- Active: 1955–1962 1983–1994
- Country: United Kingdom
- Branch: British Army
- Role: Military Communications

= Berlin Headquarters and Signal Regiment =

The Berlin Headquarters and Signal Regiment, also previously known as 29th Signal Regiment was a regiment of the Royal Corps of Signals. The regiment served as the garrison signal regiment for both Cyprus and Berlin.

== Cyprus Signal Regiment ==
The Regiment traces its history back to the Cyprus District Signal Regiment which was formed in 1955 at Kykko Camp. The regiment ran several geographically separate outstations:

- G Troop at Lakitamia (Jamming)
- Radio Center at Limassol
- Radio Center at Dhekelia
- Radio Center at Paphos
- Radio Center at Platres

By September 1959 the regiment was renumbered as 29th Signal Regiment and in 1962 it was disbanded. The regiment played a role during the Cyprus Emergency confronting EOKA. Following the end of the crisis the regiment's duties were taken over by 15th (Cyprus) Signal Regiment.

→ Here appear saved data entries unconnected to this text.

-- ==== Sys2Proof/Machine/Edge.lean ====
section
/-! DEFINITION. What a clock edge adds around the operations it carries: the sampling of the ports,
BUS_RDATA between reads, the order of the operations and the clocking of BUSY. -/

namespace Sys2Proof.Machine

/-- What the ports carry at this edge; nothing is presented where the platform gives no more
(log entry 1). -/
def State.currentEdge (s : State) : Edge := s.inputs.headD Edge.idle

/-- The start of an edge: its port values are taken, and BUS_RDATA no longer carries the value of an
earlier read (20_memory.md R53 drives it only until the next edge), but a free value (log entry 3). -/
def State.enterEdge (s : State) : State :=
  { s with
    inputs := s.inputs.tail
    busRdata := Config.freeRdata s.freeCount
    freeCount := s.freeCount + 1 }

/-- The operations of an edge, one after another, each on the state the one before left
(20_memory.md R61, R62). -/
def runOps : List Instr → State → Host.Outcome State Fault Refusal
  | [], s => .next s
  | i :: is, s =>
    match exec i s with
    | .next s' => runOps is s'
    | .fault r => .fault r
    | .refused r => .refused r

/-- Does this edge's tick request start a tick? (R62: not at an edge with RST = 1; 10_state.md R39:
not while BUSY.) -/
def State.acceptsTick (s : State) (e : Edge) : Bool := e.tick && !e.rst && !s.busy

/-- The end of an edge: BUSY holds one edge less, but at the edge whose tick has just set it
(20_memory.md R63). -/
def State.clockBusy (s : State) (accepted : Bool) : State :=
  { s with busyLeft := if accepted then s.busyLeft else s.busyLeft - 1 }

/-- One edge with the port values `e`. -/
def State.runEdge (s : State) (e : Edge) : Host.Outcome State Fault Refusal :=
  match runOps (decodeEdge e) s.enterEdge with
  | .next s' => .next (s'.clockBusy (s.acceptsTick e))
  | .fault r => .fault r
  | .refused r => .refused r

/-- The state in which the coming edge presents `e` alone, before what was to come. -/
def State.present (s : State) (e : Edge) : State := { s with inputs := e :: s.inputs }

end Sys2Proof.Machine
end

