-- ==== Sys2Proof/Laws/PerInstr.lean ====
section
/-! SUPPORT. A family of statements about the encoding, one lemma per operation. -/

namespace Sys2Proof.Laws

/-- Is the operation one of format PORT (30_encoding.md R69)? -/
def isPort : Instr → Bool
  | .tick | .reset => true
  | i => (encodeRequest i).isNone

/-- The ports of an operation's edge carry it alone: RST for RESET, TICK for TICK, a bus request for
every other operation (30_encoding.md R69). -/
def EncodesOneOperation.Statement (i : Instr) : Prop :=
  (encode i).rst = decide (i = .reset) ∧ (encode i).tick = decide (i = .tick) ∧
    (encode i).busEn = !isPort i

theorem EncodesOneOperation.rdCmd :
    EncodesOneOperation.Statement .rdCmd := ⟨rfl, rfl, rfl⟩

theorem EncodesOneOperation.rdStatus :
    EncodesOneOperation.Statement .rdStatus := ⟨rfl, rfl, rfl⟩

theorem EncodesOneOperation.rdErr :
    EncodesOneOperation.Statement .rdErr := ⟨rfl, rfl, rfl⟩

theorem EncodesOneOperation.rdParam :
    EncodesOneOperation.Statement .rdParam := ⟨rfl, rfl, rfl⟩

theorem EncodesOneOperation.rdRange :
    EncodesOneOperation.Statement .rdRange := ⟨rfl, rfl, rfl⟩

theorem EncodesOneOperation.rdTicks :
    EncodesOneOperation.Statement .rdTicks := ⟨rfl, rfl, rfl⟩

theorem EncodesOneOperation.rdTargetLo :
    EncodesOneOperation.Statement .rdTargetLo := ⟨rfl, rfl, rfl⟩

theorem EncodesOneOperation.rdTargetHi :
    EncodesOneOperation.Statement .rdTargetHi := ⟨rfl, rfl, rfl⟩

theorem EncodesOneOperation.rdJogDir :
    EncodesOneOperation.Statement .rdJogDir := ⟨rfl, rfl, rfl⟩

theorem EncodesOneOperation.rdMaxSpeed :
    EncodesOneOperation.Statement .rdMaxSpeed := ⟨rfl, rfl, rfl⟩

theorem EncodesOneOperation.rdMaxAccel :
    EncodesOneOperation.Statement .rdMaxAccel := ⟨rfl, rfl, rfl⟩

theorem EncodesOneOperation.rdJumpLo :
    EncodesOneOperation.Statement .rdJumpLo := ⟨rfl, rfl, rfl⟩

theorem EncodesOneOperation.rdJumpHi :
    EncodesOneOperation.Statement .rdJumpHi := ⟨rfl, rfl, rfl⟩

theorem EncodesOneOperation.rdPosLo :
    EncodesOneOperation.Statement .rdPosLo := ⟨rfl, rfl, rfl⟩

theorem EncodesOneOperation.rdPosHi :
    EncodesOneOperation.Statement .rdPosHi := ⟨rfl, rfl, rfl⟩

theorem EncodesOneOperation.rdVel :
    EncodesOneOperation.Statement .rdVel := ⟨rfl, rfl, rfl⟩

theorem EncodesOneOperation.rdAngle :
    EncodesOneOperation.Statement .rdAngle := ⟨rfl, rfl, rfl⟩

theorem EncodesOneOperation.rdFposLo :
    EncodesOneOperation.Statement .rdFposLo := ⟨rfl, rfl, rfl⟩

theorem EncodesOneOperation.rdFposHi :
    EncodesOneOperation.Statement .rdFposHi := ⟨rfl, rfl, rfl⟩

theorem EncodesOneOperation.rdDuty0 :
    EncodesOneOperation.Statement .rdDuty0 := ⟨rfl, rfl, rfl⟩

theorem EncodesOneOperation.rdDuty1 :
    EncodesOneOperation.Statement .rdDuty1 := ⟨rfl, rfl, rfl⟩

theorem EncodesOneOperation.rdDuty2 :
    EncodesOneOperation.Statement .rdDuty2 := ⟨rfl, rfl, rfl⟩

theorem EncodesOneOperation.rdDuty3 :
    EncodesOneOperation.Statement .rdDuty3 := ⟨rfl, rfl, rfl⟩

theorem EncodesOneOperation.rdRsvd (w : WordIndex) :
    EncodesOneOperation.Statement (.rdRsvd w) := ⟨rfl, rfl, rfl⟩

theorem EncodesOneOperation.wrErr (data : Word) :
    EncodesOneOperation.Statement (.wrErr data) := ⟨rfl, rfl, rfl⟩

theorem EncodesOneOperation.wrTargetLo (data : Word) :
    EncodesOneOperation.Statement (.wrTargetLo data) := ⟨rfl, rfl, rfl⟩

theorem EncodesOneOperation.wrTargetHi (data : Word) :
    EncodesOneOperation.Statement (.wrTargetHi data) := ⟨rfl, rfl, rfl⟩

theorem EncodesOneOperation.wrJogDir (data : Word) :
    EncodesOneOperation.Statement (.wrJogDir data) := ⟨rfl, rfl, rfl⟩

theorem EncodesOneOperation.wrMaxSpeed (data : Word) :
    EncodesOneOperation.Statement (.wrMaxSpeed data) := ⟨rfl, rfl, rfl⟩

theorem EncodesOneOperation.wrMaxAccel (data : Word) :
    EncodesOneOperation.Statement (.wrMaxAccel data) := ⟨rfl, rfl, rfl⟩

theorem EncodesOneOperation.wrJumpLo (data : Word) :
    EncodesOneOperation.Statement (.wrJumpLo data) := ⟨rfl, rfl, rfl⟩

theorem EncodesOneOperation.wrJumpHi (data : Word) :
    EncodesOneOperation.Statement (.wrJumpHi data) := ⟨rfl, rfl, rfl⟩

theorem EncodesOneOperation.wrRo (w : WordIndex) (data : Word) :
    EncodesOneOperation.Statement (.wrRo w data) := ⟨rfl, rfl, rfl⟩

theorem EncodesOneOperation.wrRsvd (w : WordIndex) (data : Word) :
    EncodesOneOperation.Statement (.wrRsvd w data) := ⟨rfl, rfl, rfl⟩

theorem EncodesOneOperation.cmdNop :
    EncodesOneOperation.Statement .cmdNop := ⟨rfl, rfl, rfl⟩

theorem EncodesOneOperation.cmdUpdate :
    EncodesOneOperation.Statement .cmdUpdate := ⟨rfl, rfl, rfl⟩

theorem EncodesOneOperation.cmdBrake :
    EncodesOneOperation.Statement .cmdBrake := ⟨rfl, rfl, rfl⟩

theorem EncodesOneOperation.cmdJump :
    EncodesOneOperation.Statement .cmdJump := ⟨rfl, rfl, rfl⟩

theorem EncodesOneOperation.cmdRsvd (data : Word) :
    EncodesOneOperation.Statement (.cmdRsvd data) := ⟨rfl, rfl, rfl⟩

theorem EncodesOneOperation.tick :
    EncodesOneOperation.Statement .tick := ⟨rfl, rfl, rfl⟩

theorem EncodesOneOperation.reset :
    EncodesOneOperation.Statement .reset := ⟨rfl, rfl, rfl⟩

end Sys2Proof.Laws
end

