-- ==== Sys2Proof/Tests/Slice0.lean ====
section
/-! SUPPORT. Tests with expected results from the spec, and one witness for every statement that has
hypotheses. -/

namespace Sys2Proof.Tests

open Sys2Proof Sys2Proof.Machine

/-- Does the outcome answer a next state with the property? -/
def sees (o : Host.Outcome State Fault Refusal) (p : State → Bool) : Bool :=
  match o with
  | .next t => p t
  | .fault _ => false
  | .refused _ => false

theorem exists_of_sees {o : Host.Outcome State Fault Refusal} {p : State → Bool}
    (h : sees o p = true) : ∃ t, o = .next t ∧ p t = true := by
  cases o with
  | next t => exact ⟨t, rfl, h⟩
  | fault r => cases h
  | refused r => cases h

/-- A small build: L = 2, P = LUT_BITS = 4, RANGE = 1024, STEP_CLOCKS = 1. -/
def small : Config := { Config.test with log2L := 1, p := 4, lutBits := 4 }

/-- A moving state of the small build in the FSM state `f`: POS = `p`, VEL = `v` along DIR = 1,
TARGET = `x`, MAX_SPEED = 500, MAX_ACCEL = 10, as in the examples of 40_engine_fsm.md. -/
def moving (f : Fsm) (p v x : Int) : State :=
  { State.resetOf small with
    fsm := f, pos := BitVec.ofInt 64 p, vel := BitVec.ofInt 32 v, dir := .pos, moving := true
    target := BitVec.ofInt 64 x, maxSpeed := 500, maxAccel := 10, fcount := 2 }

/-- A state at rest of the small build with POS = 0 and TARGET = `x`. -/
def resting (x : Int) : State :=
  { State.resetOf small with target := BitVec.ofInt 64 x, maxSpeed := 500, maxAccel := 10 }

/-! ## Well-formedness: each check refuses an ill-formed term -/

theorem test_wf_refuses_read_of_named_word : (Instr.rdRsvd 5).wf = false := by decide
theorem test_wf_refuses_ro_write_of_writable_word : (Instr.wrRo 2 0).wf = false := by decide
theorem test_wf_refuses_rsvd_write_of_named_word : (Instr.wrRsvd 8 0).wf = false := by decide
theorem test_wf_refuses_named_command : (Instr.cmdRsvd 2).wf = false := by decide

/-- The bounds of 30_encoding.md R74. -/
theorem test_wf_bounds :
    (Instr.rdRsvd 11).wf = true ∧ (Instr.rdRsvd 12).wf = false ∧ (Instr.rdRsvd 23).wf = false ∧
    (Instr.rdRsvd 24).wf = true ∧ (Instr.rdRsvd 63).wf = true ∧
    (Instr.wrRo 1 0).wf = true ∧ (Instr.wrRo 3 0).wf = true ∧ (Instr.wrRo 5 0).wf = true ∧
    (Instr.wrRo 6 0).wf = false ∧ (Instr.wrRo 13 0).wf = false ∧ (Instr.wrRo 14 0).wf = true ∧
    (Instr.wrRo 23 0).wf = true ∧ (Instr.wrRo 24 0).wf = false ∧
    (Instr.cmdRsvd 3).wf = false ∧ (Instr.cmdRsvd 4).wf = true ∧
    (Instr.cmdRsvd 0xFFFFFFFF).wf = true := by decide

/-! ## Decoding: words written out from 30_encoding.md R69 (bit 38 WE, bits 37..32 W) and the
programs of 95_test_vectors.md L3 -/

theorem test_decode_status_reads :
    decodeTableWord 40 0x0000000000 = some .rdCmd ∧
    decodeTableWord 40 0x0100000000 = some .rdStatus ∧
    decodeTableWord 40 0x0200000000 = some .rdErr ∧
    decodeTableWord 40 0x0300000000 = some .rdParam ∧
    decodeTableWord 40 0x0400000000 = some .rdRange ∧
    decodeTableWord 40 0x0500000000 = some .rdTicks := by decide

theorem test_decode_setpoint_reads :
    decodeTableWord 40 0x0600000000 = some .rdTargetLo ∧
    decodeTableWord 40 0x0700000000 = some .rdTargetHi ∧
    decodeTableWord 40 0x0800000000 = some .rdJogDir ∧
    decodeTableWord 40 0x0900000000 = some .rdMaxSpeed ∧
    decodeTableWord 40 0x0A00000000 = some .rdMaxAccel ∧
    decodeTableWord 40 0x0C00000000 = some .rdJumpLo ∧
    decodeTableWord 40 0x0D00000000 = some .rdJumpHi := by decide

theorem test_decode_engine_reads :
    decodeTableWord 40 0x0E00000000 = some .rdPosLo ∧
    decodeTableWord 40 0x0F00000000 = some .rdPosHi ∧
    decodeTableWord 40 0x1000000000 = some .rdVel ∧
    decodeTableWord 40 0x1100000000 = some .rdAngle ∧
    decodeTableWord 40 0x1200000000 = some .rdFposLo ∧
    decodeTableWord 40 0x1300000000 = some .rdFposHi ∧
    decodeTableWord 40 0x1400000000 = some .rdDuty0 ∧
    decodeTableWord 40 0x1500000000 = some .rdDuty1 ∧
    decodeTableWord 40 0x1600000000 = some .rdDuty2 ∧
    decodeTableWord 40 0x1700000000 = some .rdDuty3 := by decide

/-- Reserved words, and a read whose don't-care DATA is not 0. -/
theorem test_decode_reserved_reads :
    decodeTableWord 40 0x0B00000000 = some (.rdRsvd 11) ∧
    decodeTableWord 40 0x1800000000 = some (.rdRsvd 24) ∧
    decodeTableWord 40 0x3FFFFFFFFF = some (.rdRsvd 63) ∧
    decodeTableWord 40 0x01FFFFFFFF = some .rdStatus := by decide

theorem test_decode_writes :
    decodeTableWord 40 0x4200000004 = some (.wrErr 4) ∧
    decodeTableWord 40 0x4600002710 = some (.wrTargetLo 10000) ∧
    decodeTableWord 40 0x47FFFFFFFF = some (.wrTargetHi 0xFFFFFFFF) ∧
    decodeTableWord 40 0x4800000001 = some (.wrJogDir 1) ∧
    decodeTableWord 40 0x49000001F4 = some (.wrMaxSpeed 500) ∧
    decodeTableWord 40 0x4A0000000A = some (.wrMaxAccel 10) ∧
    decodeTableWord 40 0x4CFFFFFF9C = some (.wrJumpLo 0xFFFFFF9C) ∧
    decodeTableWord 40 0x4D00000000 = some (.wrJumpHi 0) := by decide
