/-- A grid and the contents of its frame header (R70, R322 to R330, R366 to R371). `next` is the next block of each
share (a die's, or in strict mode a cluster's; R381, R382); `fin` the finish times of a round; `after` the siblings an
NLAUNCH.SEQ waits for; `gfault` the first fault, or abort, among the parts of its gang (R378); `quiet` says that the
queue that is to record its gang has been aborted (R402); `saves` the live continuation records; `launcher` the grid
that launched it and `origin` its block (`parent` is none for a detached grid too); `up` is its header's launcher field; `qgen` the enabling of its queue that its
packet belongs to; `code` memory as it stood at the
launch and `own` the bytes that the grid itself has written since (R45); `within` the root of its launcher's fault
domain (R329). A grid whose work is over stays listed while its frame is held. -/
structure Grid where
  id      : Nat
  part    : Nat
  kern    : Kernel
  gx      : Nat
  gy      : Nat
  gz      : Nat
  args    : Word
  lrec    : Nat
  frame   : Nat
  die     : Nat
  dsp     : Sparse 64
  parent  : Option Nat
  launcher : Option Nat
  up      : Nat
  origin  : Option Nat
  within  : Option Nat
  root    : Bool
  detach  : Bool
  strict  : Bool
  coop    : Bool
  prio    : Nat
  budget  : Nat
  maxblk  : Nat
  used    : Nat
  blocks  : Nat
  kids    : Nat
  hold    : Nat
  cfut    : Nat
  qpart   : Nat
  queue   : Option Nat
  qgen    : Nat
  packet  : Nat
  tag     : Nat
  irq     : Bool
  gang    : Option Nat
  cls     : Nat
  deadline : Word
  seed    : Word × Word
  place   : List Nat
  skew    : Nat
  fin     : Assoc Word
  rings   : List Nat
  st      : GridSt
  next    : Assoc Nat
  done    : Nat
  tstart  : Word
  tend    : Word
  start   : Option Word
  fault   : Option (Nat × Word)
  gfault  : Option (Nat × Word)
  quiet   : Bool
  after   : List Nat
  saves   : List Nat
  applied : Nat
  code    : Option (Sparse 8)
  own     : List (Nat × Nat)
  ended   : Bool
deriving DecidableEq, Repr

/-- A completion record waiting to be written (R372), with the enabling of its queue that its packet belongs to; `after`
the words (by operation) whose accesses must be performed first (R369, TLBINV). -/
structure CRec where
  gen    : Nat
  packet : Nat
  tag    : Nat
  kind   : Nat
  status : Nat
  block  : Word
  aux    : Word
  offset : Nat
  irq    : Bool
  after  : List Nat
deriving DecidableEq, Repr

/-- What a queue left when it was parked (R364, R373): its enable, a decode, a completion record, or the launch record
of a grid. -/
inductive Left where
  | enable | decode | record | lrec (g : Nat)
deriving DecidableEq, Repr

/-- A pipe of a gang (R376). -/
structure Pipe where
  prod  : Nat
  cons  : Nat
  pipe  : Nat
  pbase : Nat
  cbase : Nat
deriving DecidableEq, Repr

/-- States of a queue (R363). -/
inductive QueueSt where
  | disabled | idle | active | parked | error | aborted
deriving DecidableEq, Repr

/-- A queue: its entry in the register page (R363), the copy of its descriptor (R362), its seed stack, top first
(R380), the index of its next completion record, the records waiting to be written, the packets whose record is still
owed, and a gang waiting for its reservations (R377). `mute` says that a record write was refused (R373), `off` that the
queue is to be DISABLED once the packet being decoded has been decoded (R364), `tag` and `irq` are those of the packet at
the head once its header has been read, 0 before, `lrecs` the grids whose launch record is to be written again, and `lseq`
and `rseq` the fault records, 0 none, that launch records and the next completion record wait for (R373). `gen` counts the
queue's enablings, whose packets are numbered from 0 each time. -/
structure Queue where
  tail   : Nat
  desc   : Word
  st     : QueueSt
  code   : Nat
  offset : Nat
  head   : Nat
  chead  : Nat
  kept   : List Word
  seeds  : List (Word × Word)
  index  : Nat
  recs   : List CRec
  owed   : List Nat
  left   : Left
  seq    : Nat
  gang   : List Launch
  pipes  : List Pipe
  mute   : Bool
  off    : Bool
  tag    : Nat
  irq    : Bool
  lrecs  : List Nat
  lseq   : Nat
  rseq   : Nat
  gen    : Nat
deriving DecidableEq, Repr

/-- Who waits on a fault record's verdict (R242, R276, R373, R420). -/
inductive FWho where
  | path (w p : Nat) | chan (c : Nat) | mx (core : Nat) | queue (q : Nat)
deriving DecidableEq, Repr

/-- A fault record that is outstanding, or waits for its slot (R241, R242), and a verdict that has still to take effect
(R250, R251). -/
structure FRec where
  seq     : Nat
  code    : Nat
  engine  : Nat
  access  : Nat
  core    : Nat
  addr    : Word
  lanes   : Lanes
  pc      : Nat
  written : Bool
  who     : FWho
  verdict : Option Bool
deriving DecidableEq, Repr

/-- Kinds of object in a cactus region (R321). -/
inductive AllocKind where
  | frame (g : Nat) | spill (b : Nat) | fork (w : Nat) | blockRing (g b : Nat) | gridRing (g : Nat)
deriving DecidableEq, Repr

/-- An object allocated from the cactus region of a die (R321). -/
structure Alloc where
  die  : Nat
  base : Nat
  len  : Nat
  kind : AllocKind
deriving DecidableEq, Repr

/-- What a continuation record keeps in the form that only resumption reads (R334, R336). -/
structure Saved where
  grid   : Nat
  width  : Nat
  launch : Sparse 64
  dsp    : Sparse 64
  gen    : Nat
  cnt    : Nat
deriving DecidableEq, Repr

/-- Stages of a partition under pre-emption (R246 to R250, R383). -/
inductive Stage where
  | run | soft | stopped | freeze | saved
deriving DecidableEq, Repr

/-- A partition: its entry in the configuration page (R400), its register page (R360, R361, R403), its queues, fault
records, cactus allocations, continuations (ready records, list walks, saved parts), pre-emption stage, pending
pre-emption request (`nextReq`) and resume (`resuming`), the start of its residence or of its drain (`since`), and what the Saddlebag holds of it:
scratchpad bytes, drained engines under their numbers, the owners of its engines, its locks and its channels (R249).
`drained` are the cores whose engines the freeze under way has frozen, `drains` the drain and restore entries, a wave and
its taddr, that wait until the wave leaves handler mode (R248). `toOff` says that a reset leaves it off (R401), `imageBad`
that the image holds an uncorrectable error (R417); `vdies` is the die that raised each vector last, and `breaks` the clause
headers at which a debugger holds a breakpoint (R262). -/
structure Part where
  entry  : Sparse 64
  ctx    : Sparse 64
  replay : Word
  preq   : Word
  vecs   : Sparse 64
  pend   : Nat
  queues : Assoc Queue
  seq    : Nat
  recs   : List FRec
  allocs : List Alloc
  ready  : List (Nat × Nat)
  walks  : List Nat
  saves  : Assoc Saved
  stage  : Stage
  nextReq : Nat
  resuming : Bool
  image  : Sparse 8
  imageMx : Assoc Matrix
  engines : Assoc Matrix
  locks   : List Lock
  chans   : Assoc Chan
  drained : List Nat
  drains  : List (Nat × Nat)
  since   : Word
  toOff   : Bool
  imageBad : Bool
  vdies  : Assoc Nat
  breaks : List Nat
deriving DecidableEq, Repr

== Berlin Signal Regiment ==
29 Signal Regiment was later reformed again in 1983 by enlarging the former 229 Signal Squadron to form 29 (Berlin) Headquarters and Signal Regiment. In 1986 the 229 squadron was awarded the Freedom of Wilmersdorf.

By 1988 the regiment was retitled as Berlin Headquarters and Signal Regiment. While stationed in Berlin the regiment worked with 4th Signal Group to provide communications from the west to the city. Finally following the end of the Cold War the regiment disbanded. One of its squadrons, 229 Signal Squadron, remained at Stadium Barracks in Berlin until 1994. 229 Squadron then joined 7 Signal Regiment (United Kingdom) and moved to Bradbury Barracks in Krefeld.